Um die wesentlichen DORA-Steuerelemente effektiv umzusetzen, sollten Finanzinstitute diese praktischen Schritte befolgen:

  1. Risikoidentifizierung und -bewertung:

    • Führen Sie regelmäßige Risikobewertungen mit sowohl quantitativen als auch qualitativen Methoden durch.
    • Aktualisieren Sie das Risikoinventar regelmäßig, um Veränderungen in Technologie und Geschäftsprozessen widerzuspiegeln.
  2. Risikoststeuerung und -minderung:

    • Definieren Sie ICT-Risikobedarf und -Toleranzniveaus, die mit der allgemeinen Risikostrategie der Institution übereinstimmen.
    • Entwickeln und implementieren Sie ICT-Risikominimierungsstrategien, einschließlich technischer Steuerelemente und Business Continuity-Pläne.
  3. Betriebskontinuität und -wiederherstellung:

    • Richten Sie einen Geschäftskontinuitätsplan (BCP) mit ICT-Komponenten ein.
    • Testen und aktualisieren Sie regelmäßig den BCP, um seine Effektivität sicherzustellen.
  4. ICT-Governance und -Aufsicht:

    • Besetzen Sie eine Chief Information Security Officer (CISO) oder eine entsprechende Rolle, um das ICT-Risikomanagement zu überwachen.
    • Stellen Sie eine klare Verantwortungskette und Verantwortlichkeit für das ICT-Risikomanagement innerhalb der Institution sicher.
  5. ICT-Risikodaten-Sammlung, -Aggregation und -Berichterstattung:

    • Implementieren Sie Systeme zur Sammlung, Aggregation und Berichterstattung von ICT-Risikodaten.
    • Stellen Sie sicher, dass die Berichterstattung den regulatorischen Anforderungen entspricht und Handlungsempfehlungen bietet.
  6. ICT-Ausschankverträge:

    • Führen Sie Due-Diligence-Überprüfungen bei Drittanbietern von Dienstleistungen durch.
    • Schließen Sie ICT-Risikomanagementanforderungen in Vertragsvereinbarungen mit Drittanbietern ein.
  7. ICT-Sicherheit:

    • Implementieren Sie einen umfassenden ICT-Sicherheitsrahmen in Übereinstimmung mit Branchenstandards (z. B. ISO 27001).
    • Aktualisieren und testen Sie regelmäßig Sicherheitsrichtlinien und -Steuerelemente.
  8. ICT-Risikoszenarioanalyse:

    • Führen Sie eine Szenarioanalyse durch, um mögliche ICT-Störungen und ihre Auswirkungen zu identifizieren.
    • Entwickeln und implementieren Sie Reaktionspläne für identifizierte Szenarien.
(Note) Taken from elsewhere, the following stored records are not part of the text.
@[simp] theorem endForAdoption_transmitter (j : JunctionId) (s : State) : (endForAdoption j s).transmitter = s.transmitter := by
  unfold endForAdoption; split <;> simp

@[simp] theorem endForAdoption_notices (j : JunctionId) (s : State) : (endForAdoption j s).notices = s.notices := by
  unfold endForAdoption; split <;> simp

@[simp] theorem outside_markCandidates (j : JunctionId) (s : State) : outside (markCandidates j s) = outside s := by
  unfold markCandidates
  generalize (junctionAt s j).candidates = l
  induction l generalizing s with
  | nil => rfl
  | cons i l ih => simp [ih]

@[simp] theorem markCandidates_junctions (j : JunctionId) (s : State) : (markCandidates j s).junctions = s.junctions := by
  unfold markCandidates
  generalize (junctionAt s j).candidates = l
  induction l generalizing s with
  | nil => rfl
  | cons i l ih => simp [ih]

@[simp] theorem markCandidates_evalQueue (j : JunctionId) (s : State) : (markCandidates j s).evalQueue = s.evalQueue := by
  unfold markCandidates
  generalize (junctionAt s j).candidates = l
  induction l generalizing s with
  | nil => rfl
  | cons i l ih => simp [ih]

@[simp] theorem markCandidates_directives (j : JunctionId) (s : State) : (markCandidates j s).directives = s.directives := by
  unfold markCandidates
  generalize (junctionAt s j).candidates = l
  induction l generalizing s with
  | nil => rfl
  | cons i l ih => simp [ih]

@[simp] theorem markCandidates_transmitter (j : JunctionId) (s : State) : (markCandidates j s).transmitter = s.transmitter := by
  unfold markCandidates
  generalize (junctionAt s j).candidates = l
  induction l generalizing s with
  | nil => rfl
  | cons i l ih => simp [ih]

@[simp] theorem markCandidates_notices (j : JunctionId) (s : State) : (markCandidates j s).notices = s.notices := by
  unfold markCandidates
  generalize (junctionAt s j).candidates = l
  induction l generalizing s with
  | nil => rfl
  | cons i l ih => simp [ih]

@[simp] theorem outside_adoptPlan (now : Time) (j : JunctionId) (count : Byte) (p : Plan) (s : State) : outside (adoptPlan now j count p s) = outside s := by
  unfold adoptPlan; dsimp only; split <;> simp

@[simp] theorem adoptPlan_notices (now : Time) (j : JunctionId) (count : Byte) (p : Plan) (s : State) : (adoptPlan now j count p s).notices = s.notices := by
  unfold adoptPlan; dsimp only; split <;> simp

@[simp] theorem outside_queueTrim (now : Time) (j : JunctionId) (s : State) : outside (queueTrim now j s) = outside s := by
  unfold queueTrim; dsimp only; split <;> simp

@[simp] theorem queueTrim_slots (now : Time) (j : JunctionId) (s : State) : (queueTrim now j s).slots = s.slots := by
  unfold queueTrim; dsimp only; split <;> simp

@[simp] theorem queueTrim_evalQueue (now : Time) (j : JunctionId) (s : State) : (queueTrim now j s).evalQueue = s.evalQueue := by
  unfold queueTrim; dsimp only; split <;> simp

@[simp] theorem queueTrim_notices (now : Time) (j : JunctionId) (s : State) : (queueTrim now j s).notices = s.notices := by
  unfold queueTrim; dsimp only; split <;> simp

@[simp] theorem outside_nextCycle (now : Time) (j : JunctionId) (count : Byte) (s : State) : outside (nextCycle now j count s) = outside s := by
  unfold nextCycle; dsimp only; split <;> simp

@[simp] theorem outside_mismatch (now : Time) (j : JunctionId) (s : State) : outside (mismatch now j s) = outside s := by
  unfold mismatch; repeat' split
  all_goals simp
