-- ==== Sys2Proof/Tests/Slice0.lean ====
section
/-! SUPPORT. The writer's own tests: ill-formed commands are refused, the spec's worked numbers come out of one command
each, and every statement of Obligations.lean that has hypotheses has operands that meet them. -/

namespace Sys2Proof.Tests

open Sys2Proof.Machine Sys2Proof.Safety

set_option Elab.async false

/-! ### Small states -/

/-- A plan of three steps: phase 2 extendable and advanceable, phase 4, and phase 6 protected. -/
def plan : Plan where
  planId := 7
  cycle := 900
  steps := [⟨2, 400, 150, false, 120, 120⟩, ⟨4, 300, 120, false, 40, 40⟩, ⟨6, 200, 200, true, 0, 0⟩]
  approaches := #v[⟨some 0, some 5⟩, ⟨some 1, none⟩, ⟨none, none⟩, ⟨some 0, none⟩]

/-- Junction 0 LIVE in the second step of the plan at corridor time 1000, with its cycle begun at 500. -/
def live : State :=
  { onJunction 0 (fun c =>
      { c with
        sync := .live 1800
        localMode := some .coord
        activePlan := some plan
        liveness := some 1040
        lastCycleStart := some 500
        cycleCount := 9
        currentStep := some 1
        stepStart := some 900
        tagCounter := 7 }) State.reset with
    time := 1000 }

/-- Junction 0 changed in a state. -/
def at0 (s : State) (f : Junction → Junction) : State := onJunction 0 f s

/-- A record of junction 0 and approach 0, in a state of the record. -/
def aRecord (v : Half) (st : RecordState) (d : Option DecisionKind) : Record where
  vehicle := v
  junction := 0
  approach := 0
  cls := .late
  sequence := 250
  distance := 300
  speed := some 100
  dwell := none
  deviation := none
  occupancy := none
  forecast := none
  decision := d.map fun k => { kind := k, time := 995 }
  score := 150
  checkInTime := 990
  lastMessage := 995
  expiry := 1000
  status := st
  changedInFlight := false
  refreshWanted := false

/-- A record put into a slot. -/
def put (i : SlotId) (r : Record) (s : State) : State := onSlot i (fun sl => { sl with record := some r }) s

/-- Junction 0 with a grant to slot 3 under tag 7: offered and outstanding, or accepted. -/
def granted (accepted : Bool) (kind : GrantKind) : State :=
  put 3 (aRecord 412 (.granted 7) (some (.extend 60 false)))
    (at0 live fun c =>
      { c with
        grant := some { accepted := accepted, slot := 3, generation := 0, step := 0, kind := kind, amount := 60, offerTime := 990 }
        outstanding := if accepted then none else some { kind := outstandingOf kind, tag := 7 }
        acceptDeadline := if accepted then none else some 1000 })

/-- Junction 0 with one candidate, in slot 3. -/
def candidate : State :=
  put 3 (aRecord 412 .candidate (some (.extend 60 false))) (at0 live fun c => { c with candidates := [3] })

/-- The state a command leaves, where it answers one. -/
def after (c : Instr) (s : State) : State :=
  match exec c s with
  | .next t => t
  | .fault _ => s
  | .refused _ => s

/-- A step answers a next state. -/
def steps (s : State) : Bool :=
  match step s with
  | .next _ => true
  | .fault _ => false
  | .refused _ => false

/-! ### Ill-formed commands: one that each check of WellFormed.lean refuses -/

/-- A junction link frame naming junction 16 is no row of its own but FOREIGN_JUNCTION_FRAME, and 15 is not foreign. -/
theorem test_illFormed_junctionByte :
    WellFormed.wellFormed (.status 16 0) = false ∧ WellFormed.wellFormed (.accept 200 1) = false
      ∧ WellFormed.wellFormed (.foreignJunctionFrame (.status 15 0)) = false
      ∧ WellFormed.wellFormed (.status 15 0) = true := by decide

theorem test_illFormed_entryVehicle :
    WellFormed.wellFormed (.passageEntryExpiry 0) = false ∧ WellFormed.wellFormed (.passageEntryExpiry 65535) = false
      ∧ WellFormed.wellFormed (.passageEntryExpiry 65534) = true := by decide

theorem test_illFormed_noticeMask :
    WellFormed.wellFormed (.noticeWriteEnablesSet 0x1000) = false
      ∧ WellFormed.wellFormed (.noticeWritePendingClear 0x8001) = false
      ∧ WellFormed.wellFormed (.noticeWriteEnablesSet 0x0FFF) = true := by decide

/-- A NOTICE_WRITE that is not refused is not a NOTICE_WRITE_REFUSED: the master ignores its mask. -/
theorem test_illFormed_refusedWrite :
    WellFormed.wellFormed (.noticeWriteRefused 2 1 0xF000) = false
      ∧ WellFormed.wellFormed (.noticeWriteRefused 0 1 0x0FFF) = false
      ∧ WellFormed.wellFormed (.noticeWriteRefused 1 2 0x1000) = true
      ∧ WellFormed.wellFormed (.noticeWriteRefused 3 1 0) = true := by decide

/-- A transaction opened by 0x5A is a read, and is not discarded. -/
theorem test_illFormed_discardedFrame :
    WellFormed.wellFormed (.commandFrameDiscarded 0x5A []) = false
      ∧ WellFormed.wellFormed (.commandFrameDiscarded 0x13 []) = true
      ∧ WellFormed.wellFormed (.commandFrameDiscarded 0xA5 [0]) = true := by decide +kernel

/-- A good POLICY_READ frame is discarded only while the port is EXECUTING, and no check byte may be missing for that. -/
theorem test_illFormed_commandWhileExecuting :
    WellFormed.commandWhileExecuting 0xA5 ((frameOf 0x46 []).drop 1) = true
      ∧ WellFormed.commandWhileExecuting 0xA5 ((frameOf 0x46 []).drop 2) = false
      ∧ WellFormed.commandWhileExecuting 0x5A ((frameOf 0x46 []).drop 1) = false := by decide +kernel

/-! ### Words and frames -/

/-- No row of the table gives bits (log 6). -/
theorem test_decode_none : decodeTableWord 16 5 = none ∧ State.reset.withFetchWord 16 5 = State.reset := ⟨rfl, rfl⟩

/-- The check value the manual gives for its CRC: the nine characters "123456789" give 0x29B1 (R149). -/
theorem test_crc : crc16 [0x31, 0x32, 0x33, 0x34, 0x35, 0x36, 0x37, 0x38, 0x39] = 0x29B1 := by decide +kernel

/-- The not-ready frame as the manual prints it (R161). -/
theorem test_notReady : frameOf 0x7F [] = [0xA5, 0x00, 0x7F, 0x77, 0x92] := by decide +kernel

/-! ### One worked step of each family -/

theorem test_tick_wraps :
    (after .corridorTimeTick { State.reset with time := 0xFFFFFFFF }).time = 0 := by decide +kernel

/-- A CHECK_IN above the ranges is clamped (R45): distance 5000 to 4000, speed 500 to 300, class 9 to 2. -/
theorem test_checkIn_clamps :
    ∃ r ∈ recordAt (after (.checkIn ⟨412, 0, 0, 9, 3, 5000, 500, none, some 0xFC00, some 200⟩) live) 0,
      r.distance = 4000 ∧ r.speed = some 300 ∧ r.cls = .headway ∧ r.deviation = some (-600) ∧ r.occupancy = some 150
        ∧ r.expiry = 2800 := by decide +kernel

/-- CHECK_IN at an approach without a priority step, and of vehicle 0 (R44). -/
theorem test_checkIn_refused :
    (after (.checkIn ⟨412, 0, 2, 0, 3, 50, 50, none, none, none⟩) live).notices[2].count = 1
      ∧ (after (.checkIn ⟨0, 0, 0, 0, 3, 50, 50, none, none, none⟩) live).notices[2].count = 1 := by decide +kernel

/-- "With a stored sequence of 250, updates carrying 251 to 255 and 0 to 121 are accepted"; 122 is not (R48). -/
theorem test_update_sequence :
    (recordAt (after (.update ⟨412, 0, 121, some 7, none, none, none, none⟩) candidate) 3).map Record.distance = some 7
      ∧ (recordAt (after (.update ⟨412, 0, 122, some 7, none, none, none, none⟩) candidate) 3).map Record.distance
        = some 300 := by decide +kernel

/-- A RECORD_FORCE of a candidate leaves it GRANTED at once where the grant is free, for its decision is fresh. -/
theorem test_force_offers :
    (recordAt (after (.recordForce ⟨0, 412, 0, 0, 0⟩) candidate) 3).map Record.status = some (.granted 8) := by
  decide +kernel

theorem test_checkOut_vacates :
    slotAt (after (.checkOut 412 0) candidate) 3 = { generation := 1, record := none }
      ∧ (junctionAt (after (.checkOut 412 0) candidate) 0).candidates = [] := by decide +kernel

/-- A served holder queues a RELEASE, sets the lockout and writes the summary (R116, R117). -/
theorem test_passage_serves :
    (let c := junctionAt (after (.passage 0 2 412) (granted true .extend)) 0
     c.releaseQueued = true ∧ c.lockout = 2 ∧ c.grant = none
       ∧ c.lastServed = some { vehicle := 412, kind := .extend, amount := 60, arrival := 1000 }) := by decide +kernel

/-- A cycle of 950 ds against C = 900 makes a debt of +50, which queues a TRIM of -50 (R126, R130). -/
theorem test_cycleStart_trims :
    (let s := at0 live fun c => { c with lastCycleStart := some 50 }
     let t := after (.cycleStart 0 10 7) s
     (junctionAt t 0).debt = 50 ∧ (junctionAt t 0).outstanding = some { kind := .trim (-50), tag := 8 }
       ∧ t.notices[5].count = 1) := by decide +kernel

/-- A STATUS of FREE sends a LIVE junction DARK(LOCAL_MODE), its position frozen (R9, R19). -/
theorem test_status_free :
    (junctionAt (after (.status 0 1) live) 0).sync = .dark .localMode
      ∧ (junctionAt (after (.status 0 1) live) 0).frozenPosition = 500 := by decide +kernel

theorem test_phaseEnd_wraps :
    (junctionAt (after (.phaseEnd 0 6) live) 0).currentStep = some 0
      ∧ (after (.phaseEnd 0 6) live).notices[5].count = 1 := by decide +kernel

theorem test_accept :
    (junctionAt (after (.accept 0 7) (granted false .advance)) 0).adjustment = -60
      ∧ modeOf (junctionAt (after (.accept 0 7) (granted false .advance)) 0) = .advancing := by decide +kernel

/-- The offered grant of `granted`, where a refresh has moved its holder to approach 1, which another step serves; slot 1
holds a record mapped to the grant step, slot 2 one mapped to another. -/
def movedHolder : State :=
  put 1 (aRecord 410 .pending none) (put 2 { aRecord 411 .pending none with approach := 1 }
    (put 3 { aRecord 412 (.granted 7) (some (.extend 60 false)) with approach := 1 } (granted false .extend)))

/-- "Every record of junction j whose approach the active plan maps to the grant step is enqueued … The holder is among
them" (R111). -/
theorem test_accept_enqueues :
    (after (.accept 0 7) (granted false .extend)).evalQueue = [3]
      ∧ (after (.accept 0 7) movedHolder).evalQueue = [1, 3]
      ∧ (after (.accept 0 7) { movedHolder with evalQueue := [3] }).evalQueue = [3, 1] := by decide +kernel

theorem test_decline :
    (recordAt (after (.decline 0 7 2) (granted false .extend)) 3).map Record.status = some .candidate
      ∧ (after (.decline 0 7 2) (granted false .extend)).notices[6].count = 1 := by decide +kernel

/-- "310 | 100 | 310 + trunc(-210 / 4) = 310 - 52 = 258, clamped | 300", from R144's table. -/
theorem test_sample_clamped :
    (segmentAt (handSample 1000 0 3 100 { State.reset with
        segments := State.reset.segments.set 5 (some ⟨.fresh 2000, 0, 3, 600, 300, 900, 540, 310, 1, 5⟩) }) 5).map
      Segment.estimate = some 300 := by decide +kernel

/-- "555 + trunc(-55 / 4) = 555 - 13", from R144's table: rounded toward zero. -/
theorem test_sample_rounds :
    (segmentAt (handSample 1000 0 3 500 { State.reset with
        segments := State.reset.segments.set 5 (some ⟨.fresh 2000, 0, 3, 600, 300, 900, 540, 555, 1, 5⟩) }) 5).map
      Segment.estimate = some 542 := by decide +kernel

/-- Debt limit 600 is in range and 601 is not (R164). -/
theorem test_policySet_range :
    (after (.policySet ⟨1200, 30, 60, 150, 20, 1, 20, 600, 60, 2, 1800, 15, 50, 10, 3000, 6000⟩) live).policy.debtLimit
        = 600
      ∧ (after (.policySet ⟨1200, 30, 60, 150, 20, 1, 20, 601, 60, 2, 1800, 15, 50, 10, 3000, 6000⟩)
        live).policy.debtLimit = 300 := by decide +kernel

/-- A read while nothing is held drives the not-ready frame from the second byte on, then 0x00 (R161). -/
theorem test_read_notReady :
    (after (.readTransaction 6) live).spiDriven.drop 1 = [0xA5, 0x00, 0x7F, 0x77, 0x92, 0x00] := by decide +kernel

theorem test_clear_releases :
    (after .corridorClear (granted true .extend)).directives.map Directive.kind = [.release]
      ∧ slotAt (after .corridorClear (granted true .extend)) 3 = { generation := 1, record := none } := by
  decide +kernel

/-! ### Operands that meet the hypotheses of each statement, clause by clause -/

theorem idle_takes_commands (s : State) (h : s.port = .idle) : ¬Busy s := by
  rintro ⟨r, t, e⟩
  simp [h] at e

theorem executing_is_busy (s : State) (r : Response) (t : Time) (h : s.port = .executing r t) : Busy s := ⟨r, t, h⟩

/-- Junction 0 LIVE, its queue holding a phase report. -/
def ready : State := { granted true .extend with pending := [.phaseEnd 0 2] }

theorem witness_StepRunsTheFrontCommand : State.reset.pending = [] ∧ steps ready = true := by decide +kernel

theorem witness_EveryCommandCompletesAndOnlyTheClockMovesTime :
    Instr.checkOut 1 0 ≠ .powerOn ∧ Instr.checkOut 1 0 ≠ .corridorTimeTick := by decide
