-- ==== Sys2Proof/Word.lean ====
section
/-! DEFINITION. Bytes, words and the fixed index ranges of the module's dies (R4 to R6, R16). -/

namespace Sys2Proof

/-- One byte of any memory of the device. -/
abbrev Byte := BitVec 8
/-- One 32-bit register or descriptor word. -/
abbrev Word := BitVec 32
/-- A 64-bit register, address or time counter value. -/
abbrev DWord := BitVec 64

/-- Global plot index n = 8 x b + p (R16). -/
abbrev PlotIx := Fin 128
/-- Bed b of B0 to B15 (R16). -/
abbrev BedIx := Fin 16
/-- Partition 0 to 15 (R300). -/
abbrev PartIx := Fin 16
/-- Cistern C0 or C1 (R16). -/
abbrev CisIx := Fin 2
/-- Gardener core 0 to 7 (R16). -/
abbrev CoreIx := Fin 8
/-- PCIe function: 0 is PF0 and p + 1 is the virtual function of partition p (R302). -/
abbrev FnIx := Fin 17
/-- Queue pair 0 to 3 of a function (R374). -/
abbrev QpIx := Fin 4
/-- MSI-X vector 0 to 7 of a function (R304). -/
abbrev VecIx := Fin 8
/-- BVL port 0 to 7; ports 0 to 3 belong to C0 (R391). -/
abbrev PortIx := Fin 8
/-- Codec pipe: 0 to 3 are E0 to E3, 4 to 7 are D0 to D3 (R437). -/
abbrev PipeIx := Fin 8

end Sys2Proof
end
Häufige Fehler oder Fallen zu vermeiden

  1. Fehlende proaktive Überwachung: Das Ausschließliche Verlassen auf reaktive Maßnahmen ohne proaktive Überwachung von ICT-Risiken kann zu Selbstzufriedenheit und vernachlässigten Schwachstellen führen.

  2. Unzureichende Dokumentation: Das Fehlen von Dokumentationen für Risikobewertungen, Minderungsstrategien und Vorfallreaktionen kann es erschweren, Compliance mit den DORA-Anforderungen nachzuweisen.

  3. Ausschankrisiken übersehen: Das Ignorieren von Risiken, die mit Drittanbieter-ICT-Dienstleistungen verbunden sind, kann zu erheblichen Betriebsstörungen führen.

  4. Unzureichende Testung und Validierung: Das Nicht regelmäßige Testen von ICT-Risikomanagement-Steuerelementen und Wiederherstellungsplänen kann zu ineffektiven Reaktionen bei tatsächlichen Vorfällen führen.

  5. Schlechte Kommunikation: Das Fehlen von klaren Kommunikationskanälen zwischen verschiedenen Abteilungen kann die effektive Verwaltung von ICT-Risiken behindern.

Wie Matproof hilft

Matproof ist eine Compliance-Management-Plattform, die darauf ausgelegt ist, Finanzinstitute dabei zu unterstützen, ihren DORA-Verpflichtungen gerecht zu werden. Unsere Plattform bietet eine umfassende Palette von Werkzeugen zur Risikoidentifizierung, -bewertung und -minderung, einschließlich von ICT-Risikomanagement-Steuerelementen. Matproof ermöglicht Instituten das Automatisieren von Datenerfassung und Berichterstattung, um den regulatorischen Anforderungen gerecht zu werden. Darüber hinaus erleichtert unsere Plattform die fortlaufende Überwachung und Verbesserung von ICT-Risikomanagementpraktiken, was Instituten dabei hilft, potenzielle Schwachstellen proaktiv anzugehen und betriebliche Resilienz aufrechtzuerhalten.